New Delhi: Prime Minister Narendra Modi on Saturday used his first-ever townhall to deliver a lacerating statement on "Gau Rakshaks" or cow vigilantes blamed for outrageous incidents like the flogging of four Dalits in Gujarat last month. Most of these people are "anti-social elements hiding behind the mask of Gau Rakshaks", he said.
- PM Modi urged states to take action against self-styled cow vigilantes
- PM said criminals by night hide themselves in garb of cow protection
- Also spoke of good governance, accountability at his Obama-style townhall
"I get so angry at those who are into the Gau-Rakshak business. A Gau-Bhakt (cow devotee) is different, Gau Seva (cow protection) is different. I have seen that some people are into crimes all night and wear the garb of Gau Rakshaks in the day," PM Modi said, answering a question at the interactive session to mark two years of his MyGov initiative.
PM Modi said he would urge states to prepare a dossier of so-called Gau Rakshaks. "70-80% will be those who indulge in anti-social activities and try to hide their sins by pretending to be Gau Rakshaks. If they are true protectors, they should realise that most cows die because of plastic, not slaughter. They should stop cows from eating plastic."

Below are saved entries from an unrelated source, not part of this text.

/-! ## Engine batches (R45) -/

/-- The core of a batch: lowest of the pairs that the function owns outright, else of its pool; harbour core 640. A power-gated pair is none
(log 206). -/
def State.batchCore (s : State) (g : Grid) : Option Nat :=
  if g.harbour then (if s.lh.harbourRun then some 640 else none)
  else if (s.fn g.fn).reset.isSome then none
  else match (s.ownPairs g.fn).filter fun p => !s.part.gated.contains p with
    | p :: _ => some (2 * p)
    | [] => ((s.poolPairs g.fn).find? fun p => !s.part.gated.contains p).map fun p => 2 * p

/-- The command of a batch. -/
def batchCmd (s : State) (g : Grid) (core qn k : Nat) (img : BitVec 512) : Cmd :=
  let w := if recRoot g.img = 0 then 0 else share (recWeight g.img) g.nteams k
  { qn := qn, core := core, fn := g.fn, harbour := g.harbour, root := recRoot g.img, gridSelf := g.self, scls := bf (tdw g.img 0) 16 15,
    dloff := bf (tdw g.img 1) 63 48, img := img, wfrag := BitVec.ofNat 64 w, batch := true, grid := g.id, id := s.clk.ids }

/-- A command of a batch that is not pushed (R45). -/
def State.failBatchCmd (s : State) (c : Cmd) (cause addr : Nat) (cpl : Bool) : State :=
  let c := { c with failed := true, cause := cause, eaddr := addr, failTime := s.clk.time, akind := if addr = 0 then 0 else 1 }
  s.launch c.fn c.harbour (if cpl then c.endDeeds else [c.record cause c.akind addr 0] ++
    (if c.root = 0 ∨ c.wfrag = 0 then [] else [.ret c.root c.wfrag.toNat true]) ++ [.itemEnd c.grid cause])

/-- The next command of a batch is pushed, or fails, or waits (R45). -/
def State.pushBatch (s : State) (g : Grid) (core : Nat) : State :=
  let k := g.next
  let c0 := batchCmd s g core 0 k 0
  let step (s : State) : State := s.updGrid g.id fun g => { g with next := k + 1, live := g.live + 1 }
  let r := (s.engBytes c0 ((recAdesc g.img + 64 * k) % 2 ^ 48) 64 0).bind fun img s =>
    (s.engBytes c0 ((recArgs g.img + k) % 2 ^ 48) 1 0).bind fun qn s => .ok (img, qn) s
  match r with
  | .wait stuck s => if stuck then s.updGrid g.id fun g => { g with stuck := true } else s
  | .fail cause _ a _ s => (step s).failBatchCmd c0 cause a false
  | .ok (img, qn) s =>
    let c := batchCmd s g core qn k (BitVec.ofNat 512 img)
    if !queueOk core qn then (step s).failBatchCmd c 0x0B 0 true
    else if 64 ≤ s.queued core qn then s
    else (step s).acceptCmd c

/-! ## Ends of teams and grids (R58, R63, R419) -/

/-- Whether the device still acts for a team: held actions, borrows, returns. -/
def State.teamDeeds (s : State) (t : Nat) : Bool :=
  s.sched.chains.any fun c => (match c.owner with | some (t', _, _) => t' = t | none => false) ||
    c.deeds.any fun d => match d with | .held t' _ _ => t' = t | .borrow t' _ _ _ _ => t' = t | _ => false

/-- Whether all of a team's stores have drained (R58). -/
def State.teamDrained (s : State) (t : Nat) : Bool :=
  ((s.team t).groups.all fun e => (List.range 32).all fun l => s.drained t e.1 l) && !(s.stores.any fun f => f.team = t)

/-- Whether a team's resources can be released: its matrix work done, its deeds made. -/
def State.teamIdle (s : State) (t : Nat) : Bool := !s.mtxBusy t && !s.teamDeeds t

/-- Modified lines of every enabled region are written back; none while a page is absent (R72). -/
def State.regionsBack (s : State) (t : Nat) : Option State :=
  let ks := (s.team t).regions
  if ks.any fun k => s.rgnParks t k then none else some (ks.foldl (fun s k => s.rgnWriteBack t k) s)

/-- A team that has released everything goes: its weight returns, its item is told (R58, R289, R297). The root of a microkernel is an address
of its pusher's space. -/
def State.dropTeam (s : State) (t cause : Nat) (errs : List Deed) : State :=
  let tm := s.team t
  let ws := tm.weights ++ (if tm.carry = 0 then [] else [tm.carry.toNat])
  let rets := if tm.root = 0 then [] else ws.map fun w => Deed.ret tm.root w (cause ≠ 0)
  let (fin, s) : List Deed × State := match tm.origin with
    | .grid id => ([.itemEnd id cause], s.updGrid id fun g => { g with impl := g.impl + tm.impl })
    | .lkrun c => ([.cmdEnd c], s.updCmd c fun c => { c with failed := decide (cause ≠ 0), cause := cause, quiet := true })
    | .amsg c => ([.cmdEnd c], s.updCmd c fun c => { c with failed := decide (cause ≠ 0), cause := cause, quiet := true, detail := ws.sum })
    | .firmware => ([], s)
  let far := match tm.origin with
    | .amsg c => (s.cmd c).far != 0
    | _ => false
  let s := { s.unqueue (.team t) t with teams := SMap.del t s.teams }
  let harbour := match tm.origin with
    | .lkrun c => (s.cmd c).harbour
    | _ => tm.harbour
  s.launch tm.fn harbour ((if far then [] else rets) ++ errs ++ fin)

/-- SELF of the record that a team belongs to. -/
def State.teamItem (s : State) (t : Nat) : Nat := ((s.gridOf t).map fun g => g.self).getD 0

/-- A team that has ended or is killed, and is idle: its resources are released, then its stores drain (R58, R63). -/
def State.releaseOnce (s : State) (t : Nat) : State := if (s.team t).released then s else s.releaseTeam t

/-- Steps 1–3 of a kill: the groups halt, transactions abort and their held actions go, outstanding loads are discarded (R419). -/
def State.killStart (s : State) (t : Nat) : State :=
  s.updTeam t fun tm => { tm.mapGroups fun _ g =>
    let g := g.abortTx .again 0xFFFFFFFF
    { g with st := .done, out := [], tx := none } with killed := true }

/-- Steps 5–7: weight, record, end (R419, R420). -/
def State.killEnd (s : State) (t cause : Nat) : State :=
  let tm := s.team t
  s.dropTeam t cause [.err { time := some tm.killTime, cause := cause, skind := 0, snum := tm.core, vf := tm.fn, count := tm.killCount, akind := tm.killKind, addr := tm.killAddr,
                                              item := s.teamItem t, tag := tm.tag, detail := tm.killDetail }]

/-- What a record that retires does (R58): completion, successors, hold, and its parent as memory names it (R39). -/
def Grid.retireDeeds (g : Grid) (parent : Nat) : List Deed :=
  let m := g.img
  let status := if g.failed then 1 else if g.empty then 2 else 0
  let count := if recKind m = 1 then g.dims.toNat else 0
  let hold := if g.nteams = 0 then recWeight m else 1
  (if recCrec m ∧ recRing m ≠ 63 then [.post (recRing m) (complRec (recTag m) status (if g.failed then g.fault else 0) (recCarries m) g.impl count g.self)] else []) ++
  succDeeds m ++ (if recCarries m then [.ret (recRoot m) hold g.failed] else []) ++ (if parent = 0 then [] else [.decCpl parent])

/-- Whether a record can retire: every team or command has ended, and CPLCNT is zero (R32). -/
def State.retires (s : State) (g : Grid) : Bool := recKind g.img != 3 && g.st = .running && g.next = g.nteams && g.live = 0 && s.cplcnt g = 0

/-! ## Slices of a pool (R361–R369) -/

/-- A pool. -/
def State.pool (s : State) (k : Nat) : Pool := SMap.get {} s.part.pools k

/-- Change a pool. -/
def State.updPool (s : State) (k : Nat) (f : Pool → Pool) : State :=
  { s with part := { s.part with pools := SMap.set {} s.part.pools k (f (s.pool k)) } }

/-- Cores of a pool. -/
def State.poolCores (s : State) (k : Nat) : List Nat :=
  ((List.range 192).filter fun p => s.pairOwner p = 256 + k && !s.part.fenced.contains p).flatMap fun p => [2 * p, 2 * p + 1]

/-- Teams resident on a pool's cores. -/
def State.poolTeams (s : State) (k : Nat) : List Nat :=
  (s.teams.filter fun e => e.2.st = .resident ∧ (s.poolCores k).contains e.2.core).map (·.1)

/-- Teams of a function that were saved at a slice end, in the order of their saves. -/
def State.slicedTeams (s : State) (fn : Nat) : List Nat :=
  let l := s.teams.filter fun e => e.2.fn = fn ∧ !e.2.harbour ∧ ((e.2.st = .saved ∧ !e.2.byFault) ∨ e.2.st = .coop) ∧ !(s.sched.queue.any fun q => q.2 = .team e.1)
  (l.mergeSort fun a b => decide (a.2.saveSeq ≤ b.2.saveSeq)).map (·.1)

/-- Teams of a function that were discarded and are not yet queued. -/
def State.discardedTeams (s : State) (fn : Nat) : List Nat :=
  (s.teams.filter fun e => e.2.fn = fn ∧ e.2.st = .discarded ∧ !(s.sched.queue.any fun q => q.2 = .team e.1)).map (·.1)

/-- Whether a member qualifies for a slice: ready work, saved teams or withheld completions (R362). -/
def State.hasWork (s : State) (fn : Nat) : Bool :=
  (s.sched.queue.any fun e => let (_, f, h, _) := s.readyItem e.2; f = fn && !h) || !(s.slicedTeams fn).isEmpty || !(s.discardedTeams fn).isEmpty ||
  (s.teams.any fun e => e.2.fn = fn && e.2.st = .resident && !isLedge e.2.core && !e.2.harbour) ||
  !(s.fn fn).withheld.isEmpty || (s.eng.cmds.any fun c => c.fn = fn && !c.started && decide (c.core < 384)) ||
  (s.sched.grids.any fun g => g.fn = fn && !g.harbour && recKind g.img = 2 && g.st = .running && decide (g.next < g.nteams))

/-- Members in the order in which turns come after the current one. -/
def Pool.turns (p : Pool) : List Nat :=
  match posIn p.members p.cur with
  | some i => p.members.drop (i + 1) ++ p.members.take (i + 1)
  | none => p.members

/-- The next member, with the debts of turns that are skipped paid off (R362, R368). -/
def State.nextMember (s : State) (p : Pool) : Nat → List Nat → Option (Nat × Nat) × State
  | 0, _ => (none, s)
  | _, [] => (none, s)
  | k + 1, m :: t =>
    if !s.hasWork m then s.nextMember p k t
    else
      let d := (s.fn m).debt
      if d < 1000 * p.slicelen then (some (m, 1000 * p.slicelen - d), s.updFn m fun f => { f with debt := 0 })
      else (s.updFn m fun f => { f with debt := d - 1000 * p.slicelen }).nextMember p k (t ++ [m])

/-- Whether a command cannot be pre-empted: a bank-side command or a shelf append that has started and not ended (R299, R353). -/
def Cmd.unstoppable (c : Cmd) : Bool :=
  (c.qn = 4 && cmdCode c.img != 0x4C || c.qn = 6 && cmdCode c.img = 0x61) && c.started && c.st != .done

/-- Bank-side commands and appends of a function under way now (R368). -/
def State.stuckFast (s : State) (fn : Nat) : List Nat := (s.eng.cmds.filter fun c => c.fn = fn && c.unstoppable).map (·.id)

/-- Whether one that ran at a slice end still runs (R368). -/
def State.slackRuns (s : State) (fn : Nat) (e : Slack) : Bool := e.ids.any fun k => (s.stuckFast fn).contains k

/-- Whether one that ran at some slice end of the function still runs (R368). -/
def State.slackBusy (s : State) (fn : Nat) : Bool := (s.fn fn).slacks.any fun e => s.slackRuns fn e

/-- The debt of a slice end at `t`, in nanoseconds (R368); what still runs has run past it so far. -/
def State.sliceDebt (s : State) (p : Pool) (t : Word) : Nat :=
  let v := ((p.vacated.getD s.clk.time) - t).toNat
  let c := v - (s.fn p.cur).budAt.toNat * 1000 / max 1 s.ras.clockMhz
  max c (if s.slackBusy p.cur then s.since t else 0)

/-- The outgoing teams are treated one by one (R363). -/
def State.leaveSlice (s : State) (t : Nat) : State :=
  if (s.team t).discardable then
    (if s.saveReady t then s.discardTeam t else s.updTeam t fun tm => { tm with forceSave := true })
  else if s.noHandler t then s.updTeam t fun tm => { tm with forceSave := true }
  else s.updTeam t fun tm => { tm with entering := true }

/-- Queue entries for teams. -/
def State.queueTeams (s : State) (ts : List Nat) (prio : Nat → Nat) : State :=
  { s with sched := { s.sched with queue := s.sched.queue ++ ts.map fun t => (prio t, .team t) } }

/-- A member's slice starts (R362): SY.HVF of the pool's cores, the teams saved at slice ends before any other work. Its withheld records
come before any other of its rings' (R369). -/
def State.startSlice (s : State) (k m len : Nat) : State :=
  let s := { s with part := { s.part with hvf := (s.poolCores k).foldl (fun h c => SMap.set 0 h c m) s.part.hvf } }
  let s := s.updPool k fun p => { p with cur := m, curlen := len, start := s.clk.time, endTime := none, vacated := none }
  if m = 0 then s
  else
    let s := s.queueTeams (s.slicedTeams m) fun _ => 24
    s.queueTeams (s.discardedTeams m) fun t => (s.team t).prio

/-- Whether a function is descheduled (R369). -/
def State.descheduled (s : State) (fn : Nat) : Bool :=
  match s.poolOf fn with
  | some k => (s.pool k).cur != fn && (s.ownPairs fn).isEmpty
  | none => false

end Sys2Proof.Machine
end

The prime minister shared that while working at a health camp for cows, two buckets full of plastic were removed from one animal's stomach.
This is the first time that PM Modi has spoken on incidents of cow vigilantism that have provoked opposition allegations that the ruling BJP is encouraging - or at the very least ignoring - the bullying of the most underprivileged people by self-appointed Gau Rakshaks.
On July 11, four Dalit men were stripped to the waist, flogged, tied to an SUV and paraded for skinning a dead cow in Una in Gujarat by a group who claimed to be "Gau Rakshaks". The attackers then uploaded the video online as a warning.
The incident led to massive Dalit protests in Gujarat, which were leveraged by opposition parties who visited the victims' families in Una.
Last year, the lynching of a Muslim man in UP's Dadri over beef rumours fueled a debate on "intolerance", with activists and opposition parties accusing the central government of encouraging fringe groups.